# "Brooklyn Nutcracker" for NYC forum friends



## Amy R. (Jul 1, 2007)

Hello New Yorkers~~my best friend (since high school) is the head of the dance dept at the Brooklyn Music School in Brooklyn, and about ten years ago originated a holiday production of the Nutcracker at BMS, with a Brooklyn twist. 

It is a charming little production and I try to go whenever I'm in NYC for the holidays (but I won't be there this year). It's not a super-polished, professional production (no live music) and is held in their ancient theatre, but more than makes up for that in being totally heartwarming. The children of all ages in the cast are adorable. 

BMS was originally a settlement house~~it is a very old Brooklyn institution for the arts, and serves mainly a minority community. It is located just down the street from the Brooklyn Academy of Music. So perhaps those of you in the NYC area might be interested in attending. I believe the performances begin next weekend~~check it out!


----------



## Laurief (Nov 7, 2006)

Amy, that is so nice of you to support your friends like that. My sister in law and her sister were Rockettes and my niece is a dancer. She went to dusquene and was a Tamberizon who travelled all over with the country and is now a Teacher. She is going to NY this January and going to NYU for a Materers in Dance. Is there a website the announces this performance that she could look up. Not sure if she will be in the city then, but I am sure she would be interested!


----------



## Lina (Apr 26, 2007)

Amy, thanks for the info! I will look into that for sure since I love the Nutcracker but I already saw the New York one last year so it would be nice to see a different version this year.


----------



## Amy R. (Jul 1, 2007)

Thanks for your responses, Laurie and Lina.

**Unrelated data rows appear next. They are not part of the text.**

/-- The safe-point table entry of an index in an object, as 16 words (Table 9.30). -/
def State.safeEntry (s : State) (part tenant : Nat) (o : Sealed) (j : Nat) : Option (List Nat) :=
  if j < o.nsafe then
    (s.peekVa part tenant (o.base + o.sptoff + 128 * j) 128).map fun b =>
      (upto 16).map fun i => ofBytes ((b.drop (8 * i)).take 8)
  else none

/-- The bundle addresses that the safe-point table of an object gives, by index (R166). -/
def State.safesOf (s : State) (part tenant : Nat) (o : Sealed) : List Nat :=
  (upto o.nsafe).map fun j => match s.peekVaWord part tenant (o.base + o.sptoff + 128 * j + 96) with
    | some w => bits w 55 0
    | none => 2 ^ 56

/-- Control of context `c` has arrived at its pc by a transfer, a start or a resumption: the checks of what it fetches in
sequence go by the object's header and safe-point table as they stand now (R168). -/
def State.enter (s : State) (c : Nat) : State :=
  let x := s.ctx c
  let o := s.objectAt x.part x.tenant x.pc
  s.setCtx c { x with code := o, safes := match o with | some o => s.safesOf x.part x.tenant o | none => [] }

/-- A translation cached for a core, in its own TLB or its stack's. -/
def State.cached (s : State) (u : Tlb) (part tenant va : Nat) : Option Trans :=
  match findFirst (fun t => t.covers part tenant va) (s.tlb1 u) with
  | some t => some t
  | none => findFirst (fun t => t.covers part tenant va) (s.stack (u.quad / 8)).tlb

/-- The leaf a fetch of context `c` at an address goes through, with its checks (R168). -/
def State.fetchPage (s : State) (c va : Nat) : Walk Trans :=
  let x := s.ctx c
  if 2 ^ 56 ≤ va then .err 8
  else
    let w := match s.cached (tlbOf c) x.part x.tenant va with
      | some t => Walk.ok t
      | none => s.walk1 x.part x.tenant va
    match w with
    | .ok t =>
      match s.leafErr x.level .fetch false t (t.pa + va % 2 ^ t.size) with
      | some k => .err k
      | none => .ok t
    | .err k => .err k
    | .wait p => .wait p

/-- A fetch of bytes at an address of a context (R168): the bytes, or the XLATE code of the first byte that fails. -/
def State.fetchBytes (s : State) (c va n : Nat) : Walk (List Byte) :=
  let last := va + n - 1
  match s.fetchPage c va with
  | .err k => .err k
  | .wait p => .wait p
  | .ok t0 =>
    match (if va / 65536 = last / 65536 then .ok t0 else s.fetchPage c (last / 65536 * 65536)) with
    | .err k => .err k
    | .wait p => .wait p
    | .ok t1 =>
      .ok ((upto n).map fun i =>
        let t := if (va + i) / 65536 = va / 65536 then t0 else t1
        let pa := t.pa + (va + i) % 2 ^ t.size
        if paHost pa then s.rawByte pa
        else s.peekByte { ownPort (s.ctx c).part with pin := t.pin, elide := t.elide } pa)

/-- The fetch of the map byte of a bundle's line in an object, which comes with the line (R165, R168): its XLATE code, or the
host page it waits for. -/
def State.mapFetchIn (s : State) (c a : Nat) (o : Option Sealed) : Walk Unit :=
  match o with
  | none => .ok ()
  | some o =>
    match s.fetchPage c (o.base + o.mapoff + (a - (o.base + 256)) / 64) with
    | .err k => .err k
    | .wait p => .wait p
    | .ok _ => .ok ()

/-- The fetch of the map byte of a bundle that a transfer would reach. -/
def State.mapFetch (s : State) (c a : Nat) : Walk Unit := s.mapFetchIn c a (s.objectAt (s.ctx c).part (s.ctx c).tenant a)

/-- The fetch of a whole bundle at an address, with its map byte in an object (R168): its bytes. -/
def State.fetchAll (s : State) (c a : Nat) (o : Option Sealed) : Walk (List Byte) :=
  match s.fetchBytes c a 8 with
  | .err k => .err k
  | .wait p => .wait p
  | .ok b =>
    match s.fetchBytes c a (bundleSize (BitVec.ofNat 32 (ofBytes (b.take 4)))) with
    | .err k => .err k
    | .wait p => .wait p
    | .ok bs =>
      match s.mapFetchIn c a o with
      | .err k => .err k
      | .wait p => .wait p
      | .ok _ => .ok bs

/-- The translations of a bundle's fetch enter the TLBs as those of any access do (R142, R376). -/
def State.fetchCached (s : State) (c a n : Nat) : State :=
  let x := s.ctx c
  let pages := [a, a + n - 1] ++ (match x.code with | some o => [o.base + o.mapoff + (a - (o.base + 256)) / 64] | none => [])
  pages.foldl (fun s va => (s.translate (tlbOf c) x.part x.tenant va).1) s

end Sys2Proof.Machine
end

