-- ==== Sys2Proof/Machine/Operands.lean ====
section
/-! DEFINITION. Operand forms: the sources of an operation of the bundle being issued, address-generator sets and the
addresses drawn from them (R71 to R73, R197), the addresses of the load and store forms (R220, R222, R224, R245), and
descriptors (R231, R232). -/

namespace Sys2Proof.Machine

open Sys2Proof

/-- An operation of the bundle being issued: its context, bundle and form, and the context as it stood when the bundle
issued, from which every source is read (R54, R352). -/
structure Run where
  c : Nat
  k : Cur
  i : Instr
  f : Form
  x : Ctx
  deriving DecidableEq, Repr

/-- The value of source field `i` of the operation. -/
def Run.src (r : Run) (i : Nat) : Nat := r.x.field r.k.imm r.f.slot (r.f.fld i)
/-- The number in the destination field. -/
def Run.dst (r : Run) : Nat := r.f.dst
/-- The guard value of an element-wise operation. -/
def Run.g (r : Run) : Option PReg := r.x.guardVal r.f.pred
/-- The operand record (R337): the values of the sources, a vector giving its bits [63:0], C its FA, FB and IMM24. -/
def Run.oprec (r : Run) : Nat × Nat × Nat :=
  match r.f.slot with
  | .C =>
    (r.src 0 % 2 ^ 64, r.src 1 % 2 ^ 64, match r.i with
      | .br w | .bri w | .call w | .calli w | .ret w | .loop w | .exit w | .yield w | .wait w | .trap w | .sysrd w
      | .syswr w | .govloadWrite w | .tretpcWrite w | .tstatWrite w | .tret w | .ownset w | .ownlat w | .ownbkt w
      | .ownrd w | .wayset w | .occrd w | .rngset w | .whlset w | .tlbinv w | .mswr w | .rtset w | .partset w
      | .partcol w | .partslc w | .partchn w | .partlnk w | .ownasgn w | .tenset w | .genadv w | .errinj w
      | .selftst w | .ctxstop w | .frmset w => w.imm24.toNat
      | _ => 0)
  | .M => (r.src 0 % 2 ^ 64, r.src 1 % 2 ^ 64, (r.f.fld 3).val)
  | _ => (r.src 0 % 2 ^ 64, (r.f.imm2.getD (r.src 1)) % 2 ^ 64, r.src 2 % 2 ^ 64)

/-- What a fault of an operation says of it (R337). -/
def Run.opInfo (r : Run) : FaultInfo :=
  { cls := 0x10, code := 3, slot := r.f.slot.num, opa := r.oprec.1, opb := r.oprec.2.1, opc := r.oprec.2.2, pc := r.k.h,
    delayed := true }

/-- The K-tile whose window opened last: that of the call's job, while the routine may wait for the next (R107). -/
def Call.tileNo (k : Call) : Nat := match k.jobs with | j :: _ => j.kt | [] => k.kt - 1

/-! Address-generator sets (Table 4.3). -/

/-- BASE. -/
def agBase (a : BitVec 512) : Nat := bits a.toNat 63 0
/-- COUNT[d]; 0 is read as 1. -/
def agCount (a : BitVec 512) (d : Nat) : Nat := max 1 (bits a.toNat (64 + 32 * d + 31) (64 + 32 * d))
/-- STRIDE[d], signed. -/
def agStride (a : BitVec 512) (d : Nat) : Int := sext (bits a.toNat (192 + 32 * d + 31) (192 + 32 * d)) 32
/-- IDX[d]. -/
def agIdx (a : BitVec 512) (d : Nat) : Nat := bits a.toNat (320 + 32 * d + 31) (320 + 32 * d)
/-- IH. -/
def agIH (a : BitVec 512) : Nat := bits a.toNat 455 448
/-- IDIM. -/
def agIDim (a : BitVec 512) : Nat := bits a.toNat 457 456
/-- IEN. -/
def agIEN (a : BitVec 512) : Bool := bit a.toNat 458
/-- IWIDE. -/
def agWide (a : BitVec 512) : Bool := bit a.toNat 459
/-- MODE. -/
def agMode (a : BitVec 512) : Bool := bit a.toNat 460
/-- The handle of a set in MODE 1. -/
def agHandle (a : BitVec 512) : Nat := agBase a % 256

/-- Writes bits [l + n - 1 : l] of an image. -/
def agPut (a : BitVec 512) (l n v : Nat) : BitVec 512 :=
  BitVec.ofNat 512 (a.toNat - a.toNat / 2 ^ l % 2 ^ n * 2 ^ l + v % 2 ^ n * 2 ^ l)

/-- Advances a set, dimension 0 fastest; past the last extent every index is zero again (R72). -/
def agStep (a : BitVec 512) : Nat → Nat → BitVec 512
  | 0, _ => a
  | n + 1, d =>
    if agIdx a d + 1 < agCount a d then agPut a (320 + 32 * d) 32 (agIdx a d + 1)
    else agStep (agPut a (320 + 32 * d) 32 0) n (d + 1)

/-- An entry of a table tile, read as a context sees it, or the OPERAND cause it meets (R72). -/
def State.tableEntry (s : State) (x : Ctx) (y : Eye) (h : Nat) (wide : Bool) (i : Nat) :
    Except (Nat × Nat) Nat :=
  match s.handle x h with
  | none => .error (0x0101, h)
  | some t =>
    let u := if wide then 4 else 2
    if t.imageLen < u * i + u then .error (0x0102, h + 256 * (u * i % 2 ^ 56))
    else
      let bs := (upto u).map fun j =>
        let off := t.imageOff (u * i + j)
        (s.overlay y (.tile t.id off) (t.read off 1)).1.headD 0
      .ok (ofBytes bs)

/-- An unbounded address or offset (R36) as a natural: a negative one lies beyond every bound, with the same low 64 bits. -/
def unboundedN (a : Int) : Nat := if 0 ≤ a then a.toNat else (2 ^ 128 + a).toNat

/-- Draws an address (R72): the address or the OPERAND cause, before the set is advanced. -/
def State.drawOne (s : State) (x : Ctx) (y : Eye) (a : BitVec 512) : Except (Nat × Nat) Nat :=
  let idx := fun d =>
    if agIEN a && agIDim a = d then s.tableEntry x y (agIH a) (agWide a) (agIdx a d) else .ok (agIdx a d)
  match idx 0, idx 1, idx 2, idx 3 with
  | .ok i0, .ok i1, .ok i2, .ok i3 =>
    let off : Int := i0 * agStride a 0 + i1 * agStride a 1 + i2 * agStride a 2 + i3 * agStride a 3
    let base := if agMode a then agBase a / 256 else agBase a % 2 ^ 56
    .ok (unboundedN (base + off))
  | .error e, _, _, _ => .error e
  | _, .error e, _, _ => .error e
  | _, _, .error e, _ => .error e
  | _, _, _, .error e => .error e

/-- Draws `n` addresses, and gives the advanced set. -/
def State.draw (s : State) (x : Ctx) (y : Eye) : Nat → BitVec 512 → Except (Nat × Nat) (List Nat × BitVec 512)
  | 0, a => .ok ([], a)
  | n + 1, a =>
    match s.drawOne x y a with
    | .error e => .error e
    | .ok v =>
      match s.draw x y n (agStep a 4 0) with
      | .error e => .error e
      | .ok (l, b) => .ok (v :: l, b)

/-! Addresses of slots L and W. -/

/-- The fields of a slot L or W word that its accesses share. -/
structure LWForm where
  type : BitVec 5
  off8 : BitVec 8
  kin  : BitVec 7
  deriving DecidableEq, Repr

/-- The access fields of a slot L or W operation. -/
def lwOf (i : Instr) : Option LWForm :=
  match i with
  | .ld w | .ldsc w | .vld w | .vldg w | .tld w | .tldg w | .pld w | .pfh w | .pfhx w => some ⟨w.type, w.off8, w.kin⟩
  | .st w | .stsc w | .vst w | .vsts w | .tst w | .tsts w | .pst w | .stnt w => some ⟨w.type, w.off8, w.kin⟩
  | _ => none

/-- The element type of a type code; a form without a type is given by its unit elsewhere. -/
def tyOr (c : BitVec 5) : Ty := match tyOf c with | some t => t | none => .int false 64

/-- A = v(BASE) + v(INDEX) + u × sext(OFF8, 8), on 64 bits (R220); SC forms have no index (R245). -/
def addrOf (base index u : Nat) (off8 : BitVec 8) : Nat := wrapN ((base + index : Nat) + (u : Int) * sext off8.toNat 8) 64

/-- The unit of an address form: the element size, 64 bytes for PLD and PST, 128 for PFH (R220, R245). -/
def unitOf (i : Instr) : Nat :=
  match i with
  | .pld _ | .pst _ => 64
  | .pfh _ => 128
  | i => match lwOf i with | some w => (tyOr w.type).bytes | none => 1

/-- The address an address form names at issue. -/
def Run.addr (r : Run) : Nat :=
  match r.i with
  | .ldsc w => addrOf (r.src 0) 0 (unitOf r.i) w.off8
  | .stsc w => addrOf (r.src 0) 0 (unitOf r.i) w.off8
  | .pfhx _ => r.src 0
  | i => match lwOf i with | some w => addrOf (r.src 0) (r.src 1) (unitOf i) w.off8 | none => 0

/-- The byte offset of TLD and TST in a tile of pitch `p` (R222). -/
def tileOff (p index : Nat) (off8 : BitVec 8) : Int :=
  ((bits index 31 0 : Nat) + sext off8.toNat 8) * (p : Int) + (1024 * bits index 47 32 : Nat)

/-- The bytes from its offset on that TLD or TST covers: 1,024, or n planes for a plane load (R222, R223). -/
def tileSpan (load : Bool) (t : Ty) : Nat :=
  match t with
  | .plane n _ => if load then 128 * n else 1024
  | _ => 1024

/-! Operand descriptors (Table 12.3). -/

/-- NKT. -/
def dNkt (d : Nat) : Nat := bits d 63 59
/-- TQ. -/
def dTq (d : Nat) : Nat := bits d 57 48
/-- NROW. -/
def dNrow (d : Nat) : Nat := bits d 45 40
/-- NCOL. -/
def dNcol (d : Nat) : Nat := bits d 39 34
/-- TRN. -/
def dTrn (d : Nat) : Bool := bit d 33
/-- SCEN. -/
def dScen (d : Nat) : Bool := bit d 32
/-- SCAG. -/
def dScag (d : Nat) : Nat := bits d 31 28
/-- SCH. -/
def dSch (d : Nat) : Nat := bits d 27 25
/-- TYPE. -/
def dType (d : Nat) : Nat := bits d 20 16
/-- LATCH. -/
def dLatch (d : Nat) : Nat := bits d 11 10
/-- KIND. -/
def dKind (d : Nat) : Bool := bit d 4
/-- AG. -/
def dAg (d : Nat) : Nat := bits d 3 0
/-- The reserved bits are zero. -/
def dReserved (d : Nat) : Bool :=
  !bit d 58 && bits d 47 46 = 0 && bits d 24 21 = 0 && bits d 15 12 = 0 && bits d 9 5 = 0
/-- The type of a descriptor. -/
def dTy (d : Nat) : Option Ty := tyOf (BitVec.ofNat 5 (dType d))

/-- The index of element (row, col) of a grid (R232): byte index for floating and integer types, element index for
plane types, before the base; an indirect dimension reads its table. -/
def State.gridIndex (s : State) (x : Ctx) (y : Eye) (a : BitVec 512) (row col : Nat) :
    Except (Nat × Nat) Int :=
  let idx := fun d n => if agIEN a && agIDim a = d then s.tableEntry x y (agIH a) (agWide a) n else .ok n
  match idx 0 col, idx 1 row with
  | .ok c, .ok r => .ok (c * agStride a 0 + r * agStride a 1)
  | .error e, _ => .error e
  | _, .error e => .error e

/-- The first byte of the space a set names (R71). -/
def agOrigin (a : BitVec 512) : Nat := if agMode a then agBase a / 256 else agBase a % 2 ^ 56

/-- Where an element of a plane tensor keeps bit p (R91): the byte offset from its first byte, and the bit there. Plane
0 holds bit 7 of the codes. -/
def planeBit (i p : Nat) : Nat × Nat := (i / 1024 * 1024 + 128 * p + i % 1024 / 8, i % 8)

end Sys2Proof.Machine
end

You have a lot of dancers in your family, Laurie. My friend first came to NYC from California as a dancer, and eventually became a teacher. Like I said, it's an amateur production, but they have some guest soloist professionals. My friend dances the part of Fifi the maid in the opening party scene & is hilarious. Here is the Brooklyn Music School's website with the performance dates and location:
http://brooklynmusicschool.org/


----------